In the listing below, which lines contain the string "results"? Copy them all.
● ● ● ● ●
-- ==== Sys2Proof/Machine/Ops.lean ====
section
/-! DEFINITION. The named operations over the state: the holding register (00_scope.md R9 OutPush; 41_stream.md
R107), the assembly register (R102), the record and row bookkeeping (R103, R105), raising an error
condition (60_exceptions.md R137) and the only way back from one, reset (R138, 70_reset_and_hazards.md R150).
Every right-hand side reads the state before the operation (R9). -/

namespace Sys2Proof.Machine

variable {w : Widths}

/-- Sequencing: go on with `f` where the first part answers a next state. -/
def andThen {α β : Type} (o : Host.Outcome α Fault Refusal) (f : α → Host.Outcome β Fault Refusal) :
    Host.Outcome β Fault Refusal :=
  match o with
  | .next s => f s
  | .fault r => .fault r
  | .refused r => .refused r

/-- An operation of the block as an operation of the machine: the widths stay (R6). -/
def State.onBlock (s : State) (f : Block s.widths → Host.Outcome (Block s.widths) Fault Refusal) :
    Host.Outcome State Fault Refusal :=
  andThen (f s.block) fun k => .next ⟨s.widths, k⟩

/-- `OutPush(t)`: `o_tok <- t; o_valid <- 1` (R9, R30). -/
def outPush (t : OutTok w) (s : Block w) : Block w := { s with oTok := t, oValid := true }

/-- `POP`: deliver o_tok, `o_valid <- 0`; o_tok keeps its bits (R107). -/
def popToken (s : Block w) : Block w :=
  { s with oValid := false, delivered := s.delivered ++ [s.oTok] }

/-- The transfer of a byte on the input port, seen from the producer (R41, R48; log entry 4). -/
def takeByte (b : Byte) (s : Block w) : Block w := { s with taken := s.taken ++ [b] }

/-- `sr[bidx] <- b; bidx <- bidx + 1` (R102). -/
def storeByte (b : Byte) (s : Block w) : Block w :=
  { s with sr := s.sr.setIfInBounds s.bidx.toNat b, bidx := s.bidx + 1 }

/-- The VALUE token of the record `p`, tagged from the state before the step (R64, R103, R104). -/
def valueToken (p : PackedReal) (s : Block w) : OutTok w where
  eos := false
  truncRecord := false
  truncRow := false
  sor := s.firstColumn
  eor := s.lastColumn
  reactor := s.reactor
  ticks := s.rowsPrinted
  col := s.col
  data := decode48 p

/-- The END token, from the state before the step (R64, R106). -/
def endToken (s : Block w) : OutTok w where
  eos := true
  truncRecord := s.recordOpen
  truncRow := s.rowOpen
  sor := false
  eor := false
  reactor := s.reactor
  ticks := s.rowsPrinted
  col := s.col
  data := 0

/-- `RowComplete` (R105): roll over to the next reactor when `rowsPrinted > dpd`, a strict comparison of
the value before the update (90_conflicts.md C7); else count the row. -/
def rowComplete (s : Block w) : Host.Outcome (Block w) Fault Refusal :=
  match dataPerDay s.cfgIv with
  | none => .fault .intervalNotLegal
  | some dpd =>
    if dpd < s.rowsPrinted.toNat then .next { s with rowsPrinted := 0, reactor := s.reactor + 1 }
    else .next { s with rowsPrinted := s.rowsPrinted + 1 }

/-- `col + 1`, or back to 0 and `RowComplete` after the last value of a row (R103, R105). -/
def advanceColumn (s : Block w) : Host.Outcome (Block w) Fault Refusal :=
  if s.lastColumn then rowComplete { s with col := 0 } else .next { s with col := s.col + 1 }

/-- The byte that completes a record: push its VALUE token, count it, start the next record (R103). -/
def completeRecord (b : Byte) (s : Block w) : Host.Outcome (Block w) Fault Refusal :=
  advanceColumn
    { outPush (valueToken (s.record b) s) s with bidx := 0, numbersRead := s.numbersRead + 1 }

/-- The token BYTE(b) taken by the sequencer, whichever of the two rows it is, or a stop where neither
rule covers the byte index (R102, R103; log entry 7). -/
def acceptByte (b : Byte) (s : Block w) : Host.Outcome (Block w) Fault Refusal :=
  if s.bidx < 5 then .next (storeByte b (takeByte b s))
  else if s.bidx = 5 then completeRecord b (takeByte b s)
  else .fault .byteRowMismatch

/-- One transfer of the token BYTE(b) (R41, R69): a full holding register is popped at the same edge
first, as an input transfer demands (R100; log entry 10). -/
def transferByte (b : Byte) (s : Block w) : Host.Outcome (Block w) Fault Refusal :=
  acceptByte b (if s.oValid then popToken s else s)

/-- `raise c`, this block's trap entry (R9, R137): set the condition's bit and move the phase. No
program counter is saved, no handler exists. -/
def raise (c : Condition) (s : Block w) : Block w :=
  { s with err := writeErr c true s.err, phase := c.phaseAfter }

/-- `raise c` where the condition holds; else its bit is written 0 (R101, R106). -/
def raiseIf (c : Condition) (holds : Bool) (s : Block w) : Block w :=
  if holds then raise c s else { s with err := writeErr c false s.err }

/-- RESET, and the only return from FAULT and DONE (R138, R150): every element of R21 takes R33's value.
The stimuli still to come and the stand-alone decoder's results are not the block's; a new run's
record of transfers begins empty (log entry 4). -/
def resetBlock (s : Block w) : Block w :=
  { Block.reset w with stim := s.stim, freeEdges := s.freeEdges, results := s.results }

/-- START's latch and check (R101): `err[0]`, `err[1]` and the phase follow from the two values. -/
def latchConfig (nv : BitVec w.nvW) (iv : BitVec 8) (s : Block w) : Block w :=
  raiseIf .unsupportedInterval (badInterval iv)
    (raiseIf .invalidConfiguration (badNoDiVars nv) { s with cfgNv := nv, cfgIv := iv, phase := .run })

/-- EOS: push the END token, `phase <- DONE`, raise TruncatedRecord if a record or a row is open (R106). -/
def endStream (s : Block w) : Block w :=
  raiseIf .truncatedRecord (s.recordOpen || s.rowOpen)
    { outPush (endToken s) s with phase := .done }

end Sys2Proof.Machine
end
● ● ● ● ●
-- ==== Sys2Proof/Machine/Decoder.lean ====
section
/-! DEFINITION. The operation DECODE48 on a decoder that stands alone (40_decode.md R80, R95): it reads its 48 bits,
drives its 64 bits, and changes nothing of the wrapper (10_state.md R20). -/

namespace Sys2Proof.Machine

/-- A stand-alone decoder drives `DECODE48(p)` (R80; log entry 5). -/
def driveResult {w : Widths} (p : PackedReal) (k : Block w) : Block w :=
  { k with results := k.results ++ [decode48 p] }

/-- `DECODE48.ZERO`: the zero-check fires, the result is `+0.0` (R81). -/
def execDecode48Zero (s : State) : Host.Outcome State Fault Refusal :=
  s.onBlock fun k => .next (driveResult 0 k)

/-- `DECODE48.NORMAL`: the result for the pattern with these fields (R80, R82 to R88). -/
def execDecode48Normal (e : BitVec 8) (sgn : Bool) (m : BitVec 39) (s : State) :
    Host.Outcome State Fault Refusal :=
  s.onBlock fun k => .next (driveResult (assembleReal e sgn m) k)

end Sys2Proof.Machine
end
● ● ● ● ●
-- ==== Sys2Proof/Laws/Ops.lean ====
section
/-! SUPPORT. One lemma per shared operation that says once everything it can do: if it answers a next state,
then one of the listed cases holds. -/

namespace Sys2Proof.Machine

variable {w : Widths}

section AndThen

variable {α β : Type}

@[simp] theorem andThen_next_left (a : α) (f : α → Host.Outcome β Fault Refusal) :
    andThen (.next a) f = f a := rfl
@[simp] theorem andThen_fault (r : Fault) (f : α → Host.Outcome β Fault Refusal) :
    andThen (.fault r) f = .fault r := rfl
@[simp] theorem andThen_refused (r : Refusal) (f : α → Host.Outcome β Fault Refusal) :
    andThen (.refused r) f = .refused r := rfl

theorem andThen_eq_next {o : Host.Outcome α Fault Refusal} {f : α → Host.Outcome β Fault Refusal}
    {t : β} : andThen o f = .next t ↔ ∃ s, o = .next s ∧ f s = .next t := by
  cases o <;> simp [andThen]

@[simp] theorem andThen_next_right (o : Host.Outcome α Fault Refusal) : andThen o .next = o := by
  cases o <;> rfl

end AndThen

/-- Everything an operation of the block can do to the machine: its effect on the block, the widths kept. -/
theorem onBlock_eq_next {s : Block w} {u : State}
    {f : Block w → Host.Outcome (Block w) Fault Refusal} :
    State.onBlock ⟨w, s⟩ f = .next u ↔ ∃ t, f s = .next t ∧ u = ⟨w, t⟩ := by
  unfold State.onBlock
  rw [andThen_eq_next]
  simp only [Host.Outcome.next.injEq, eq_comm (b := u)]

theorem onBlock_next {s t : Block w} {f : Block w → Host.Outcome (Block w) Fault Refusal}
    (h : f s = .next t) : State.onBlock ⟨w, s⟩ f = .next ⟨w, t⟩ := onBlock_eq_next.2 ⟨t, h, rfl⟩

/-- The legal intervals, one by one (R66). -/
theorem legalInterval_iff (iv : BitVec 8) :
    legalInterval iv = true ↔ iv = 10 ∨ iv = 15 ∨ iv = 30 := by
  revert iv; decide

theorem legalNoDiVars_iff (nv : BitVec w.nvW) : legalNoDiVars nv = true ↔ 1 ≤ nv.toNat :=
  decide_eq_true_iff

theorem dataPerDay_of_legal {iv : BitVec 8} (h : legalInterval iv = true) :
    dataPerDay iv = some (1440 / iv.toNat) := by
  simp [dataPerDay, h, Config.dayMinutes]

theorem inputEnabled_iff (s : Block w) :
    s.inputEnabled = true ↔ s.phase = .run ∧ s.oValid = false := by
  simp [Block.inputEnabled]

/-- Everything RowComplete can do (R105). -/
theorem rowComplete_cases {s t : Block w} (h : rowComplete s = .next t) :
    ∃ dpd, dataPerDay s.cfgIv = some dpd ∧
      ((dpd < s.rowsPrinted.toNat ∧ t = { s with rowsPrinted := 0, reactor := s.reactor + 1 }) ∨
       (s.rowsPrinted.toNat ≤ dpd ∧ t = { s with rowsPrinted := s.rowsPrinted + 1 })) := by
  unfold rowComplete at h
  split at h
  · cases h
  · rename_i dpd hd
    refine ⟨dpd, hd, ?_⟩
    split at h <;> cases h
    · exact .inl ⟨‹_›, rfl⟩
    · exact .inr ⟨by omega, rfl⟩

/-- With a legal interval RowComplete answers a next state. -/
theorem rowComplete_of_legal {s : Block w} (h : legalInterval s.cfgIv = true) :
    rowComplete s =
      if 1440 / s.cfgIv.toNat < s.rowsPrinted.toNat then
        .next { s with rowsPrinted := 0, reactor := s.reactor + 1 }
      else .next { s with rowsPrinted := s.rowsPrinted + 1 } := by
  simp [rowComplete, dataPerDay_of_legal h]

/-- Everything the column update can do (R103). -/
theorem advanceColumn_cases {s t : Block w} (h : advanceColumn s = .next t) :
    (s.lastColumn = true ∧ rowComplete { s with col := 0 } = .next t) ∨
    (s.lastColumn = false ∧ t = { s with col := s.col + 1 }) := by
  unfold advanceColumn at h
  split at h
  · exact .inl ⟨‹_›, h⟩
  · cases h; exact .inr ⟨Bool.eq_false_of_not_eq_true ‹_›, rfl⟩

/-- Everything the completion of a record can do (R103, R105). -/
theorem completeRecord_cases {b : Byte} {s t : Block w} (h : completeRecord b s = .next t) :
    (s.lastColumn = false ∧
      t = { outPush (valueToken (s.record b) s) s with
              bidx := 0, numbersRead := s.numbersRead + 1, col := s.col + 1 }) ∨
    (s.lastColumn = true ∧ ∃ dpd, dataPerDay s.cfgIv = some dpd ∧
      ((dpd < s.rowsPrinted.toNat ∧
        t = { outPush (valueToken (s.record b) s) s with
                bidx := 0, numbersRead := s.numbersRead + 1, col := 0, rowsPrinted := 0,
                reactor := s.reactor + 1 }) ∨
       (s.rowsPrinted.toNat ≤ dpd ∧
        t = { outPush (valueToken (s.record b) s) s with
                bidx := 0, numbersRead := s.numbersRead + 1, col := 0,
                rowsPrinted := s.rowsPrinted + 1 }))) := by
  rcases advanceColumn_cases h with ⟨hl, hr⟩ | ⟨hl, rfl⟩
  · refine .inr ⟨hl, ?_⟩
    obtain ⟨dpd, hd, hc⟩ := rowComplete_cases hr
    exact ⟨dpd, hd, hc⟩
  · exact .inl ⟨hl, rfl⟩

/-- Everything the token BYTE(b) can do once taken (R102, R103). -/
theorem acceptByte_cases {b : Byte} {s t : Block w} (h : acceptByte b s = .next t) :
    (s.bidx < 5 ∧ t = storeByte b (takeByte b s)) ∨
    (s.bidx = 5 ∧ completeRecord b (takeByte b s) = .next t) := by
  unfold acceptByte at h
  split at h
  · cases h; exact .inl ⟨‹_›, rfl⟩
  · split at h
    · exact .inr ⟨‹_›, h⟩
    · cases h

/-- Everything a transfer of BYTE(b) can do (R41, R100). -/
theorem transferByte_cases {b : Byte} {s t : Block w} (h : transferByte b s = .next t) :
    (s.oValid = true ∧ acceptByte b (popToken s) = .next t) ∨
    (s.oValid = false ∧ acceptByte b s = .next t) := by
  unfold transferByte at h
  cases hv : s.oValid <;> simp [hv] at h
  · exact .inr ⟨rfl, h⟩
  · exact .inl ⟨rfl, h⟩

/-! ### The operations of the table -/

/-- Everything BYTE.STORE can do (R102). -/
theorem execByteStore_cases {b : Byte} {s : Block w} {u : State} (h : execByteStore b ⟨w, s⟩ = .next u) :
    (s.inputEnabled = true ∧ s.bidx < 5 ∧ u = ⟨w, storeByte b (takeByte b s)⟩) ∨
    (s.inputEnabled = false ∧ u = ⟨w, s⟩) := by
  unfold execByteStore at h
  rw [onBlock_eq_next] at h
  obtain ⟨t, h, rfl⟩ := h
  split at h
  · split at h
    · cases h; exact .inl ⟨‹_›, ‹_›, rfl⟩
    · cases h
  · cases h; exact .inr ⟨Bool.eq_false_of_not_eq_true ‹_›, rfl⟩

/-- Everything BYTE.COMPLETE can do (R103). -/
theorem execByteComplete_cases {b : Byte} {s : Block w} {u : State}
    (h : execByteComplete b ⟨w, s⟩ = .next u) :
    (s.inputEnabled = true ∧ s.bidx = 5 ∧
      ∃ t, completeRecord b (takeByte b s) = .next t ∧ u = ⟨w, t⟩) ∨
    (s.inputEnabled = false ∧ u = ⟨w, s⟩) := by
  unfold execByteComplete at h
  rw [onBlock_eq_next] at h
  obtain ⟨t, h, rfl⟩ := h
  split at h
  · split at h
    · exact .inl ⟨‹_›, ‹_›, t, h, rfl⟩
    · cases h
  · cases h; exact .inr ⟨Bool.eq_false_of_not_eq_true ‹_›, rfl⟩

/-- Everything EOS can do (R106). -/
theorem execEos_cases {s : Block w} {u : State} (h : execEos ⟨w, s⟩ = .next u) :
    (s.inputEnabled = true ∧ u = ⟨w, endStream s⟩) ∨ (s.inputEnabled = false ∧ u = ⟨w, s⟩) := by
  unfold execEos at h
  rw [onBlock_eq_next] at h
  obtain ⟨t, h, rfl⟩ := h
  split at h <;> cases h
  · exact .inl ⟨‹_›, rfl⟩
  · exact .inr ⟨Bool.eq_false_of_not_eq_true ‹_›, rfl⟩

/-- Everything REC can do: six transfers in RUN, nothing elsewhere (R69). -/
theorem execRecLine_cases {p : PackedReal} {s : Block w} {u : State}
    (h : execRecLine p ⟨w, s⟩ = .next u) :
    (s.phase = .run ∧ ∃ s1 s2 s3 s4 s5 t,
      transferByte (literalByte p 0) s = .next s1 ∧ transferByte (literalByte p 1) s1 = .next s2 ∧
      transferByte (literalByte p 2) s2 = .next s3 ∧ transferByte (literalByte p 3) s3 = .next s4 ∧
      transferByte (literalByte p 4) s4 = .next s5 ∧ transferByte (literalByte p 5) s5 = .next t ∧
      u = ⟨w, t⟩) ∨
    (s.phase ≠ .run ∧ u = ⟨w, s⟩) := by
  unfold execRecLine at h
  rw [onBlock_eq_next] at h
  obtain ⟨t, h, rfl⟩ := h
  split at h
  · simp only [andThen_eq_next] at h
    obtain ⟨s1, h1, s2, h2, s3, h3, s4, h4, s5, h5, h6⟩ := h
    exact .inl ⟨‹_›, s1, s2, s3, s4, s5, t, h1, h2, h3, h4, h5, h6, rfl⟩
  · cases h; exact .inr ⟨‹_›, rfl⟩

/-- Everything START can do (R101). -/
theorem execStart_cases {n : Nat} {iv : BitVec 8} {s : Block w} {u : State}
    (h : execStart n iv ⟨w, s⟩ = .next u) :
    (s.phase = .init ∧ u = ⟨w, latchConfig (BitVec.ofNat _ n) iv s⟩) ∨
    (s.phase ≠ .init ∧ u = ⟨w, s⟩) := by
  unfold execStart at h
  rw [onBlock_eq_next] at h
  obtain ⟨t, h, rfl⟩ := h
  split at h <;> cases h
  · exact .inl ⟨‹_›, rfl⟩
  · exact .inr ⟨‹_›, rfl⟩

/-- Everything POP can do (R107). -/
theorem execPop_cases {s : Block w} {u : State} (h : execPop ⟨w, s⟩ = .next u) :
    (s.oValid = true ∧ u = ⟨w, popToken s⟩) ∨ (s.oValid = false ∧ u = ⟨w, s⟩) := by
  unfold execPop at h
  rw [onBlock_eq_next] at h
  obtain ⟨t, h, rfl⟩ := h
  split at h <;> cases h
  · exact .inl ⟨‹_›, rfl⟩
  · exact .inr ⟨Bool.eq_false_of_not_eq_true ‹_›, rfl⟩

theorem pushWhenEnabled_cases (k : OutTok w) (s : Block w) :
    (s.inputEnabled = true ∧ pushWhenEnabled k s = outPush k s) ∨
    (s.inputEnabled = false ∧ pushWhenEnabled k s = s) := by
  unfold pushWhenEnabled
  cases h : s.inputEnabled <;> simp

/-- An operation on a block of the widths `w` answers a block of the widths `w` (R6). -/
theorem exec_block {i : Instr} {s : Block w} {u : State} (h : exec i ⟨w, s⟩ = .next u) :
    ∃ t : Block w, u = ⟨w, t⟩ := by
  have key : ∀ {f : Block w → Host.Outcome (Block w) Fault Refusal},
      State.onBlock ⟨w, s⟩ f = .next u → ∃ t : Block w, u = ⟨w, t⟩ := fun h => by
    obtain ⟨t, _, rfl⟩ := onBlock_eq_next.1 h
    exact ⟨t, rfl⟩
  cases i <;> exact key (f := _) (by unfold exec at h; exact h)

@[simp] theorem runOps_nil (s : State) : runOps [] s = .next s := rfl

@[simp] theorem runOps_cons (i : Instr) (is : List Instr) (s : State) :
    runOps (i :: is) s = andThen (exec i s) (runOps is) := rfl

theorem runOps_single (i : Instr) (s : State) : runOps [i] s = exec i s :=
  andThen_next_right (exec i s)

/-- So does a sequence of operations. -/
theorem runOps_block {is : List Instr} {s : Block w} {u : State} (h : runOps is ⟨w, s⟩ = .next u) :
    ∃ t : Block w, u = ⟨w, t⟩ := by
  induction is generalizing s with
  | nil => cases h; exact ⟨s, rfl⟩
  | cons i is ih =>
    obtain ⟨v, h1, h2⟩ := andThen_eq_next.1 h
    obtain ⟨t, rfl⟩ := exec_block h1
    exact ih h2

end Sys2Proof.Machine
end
● ● ● ● ●
> TASK SOLUTION:
The stimuli still to come and the stand-alone decoder's results are not the block's; a new run's
  { Block.reset w with stim := s.stim, freeEdges := s.freeEdges, results := s.results }
  { k with results := k.results ++ [decode48 p] }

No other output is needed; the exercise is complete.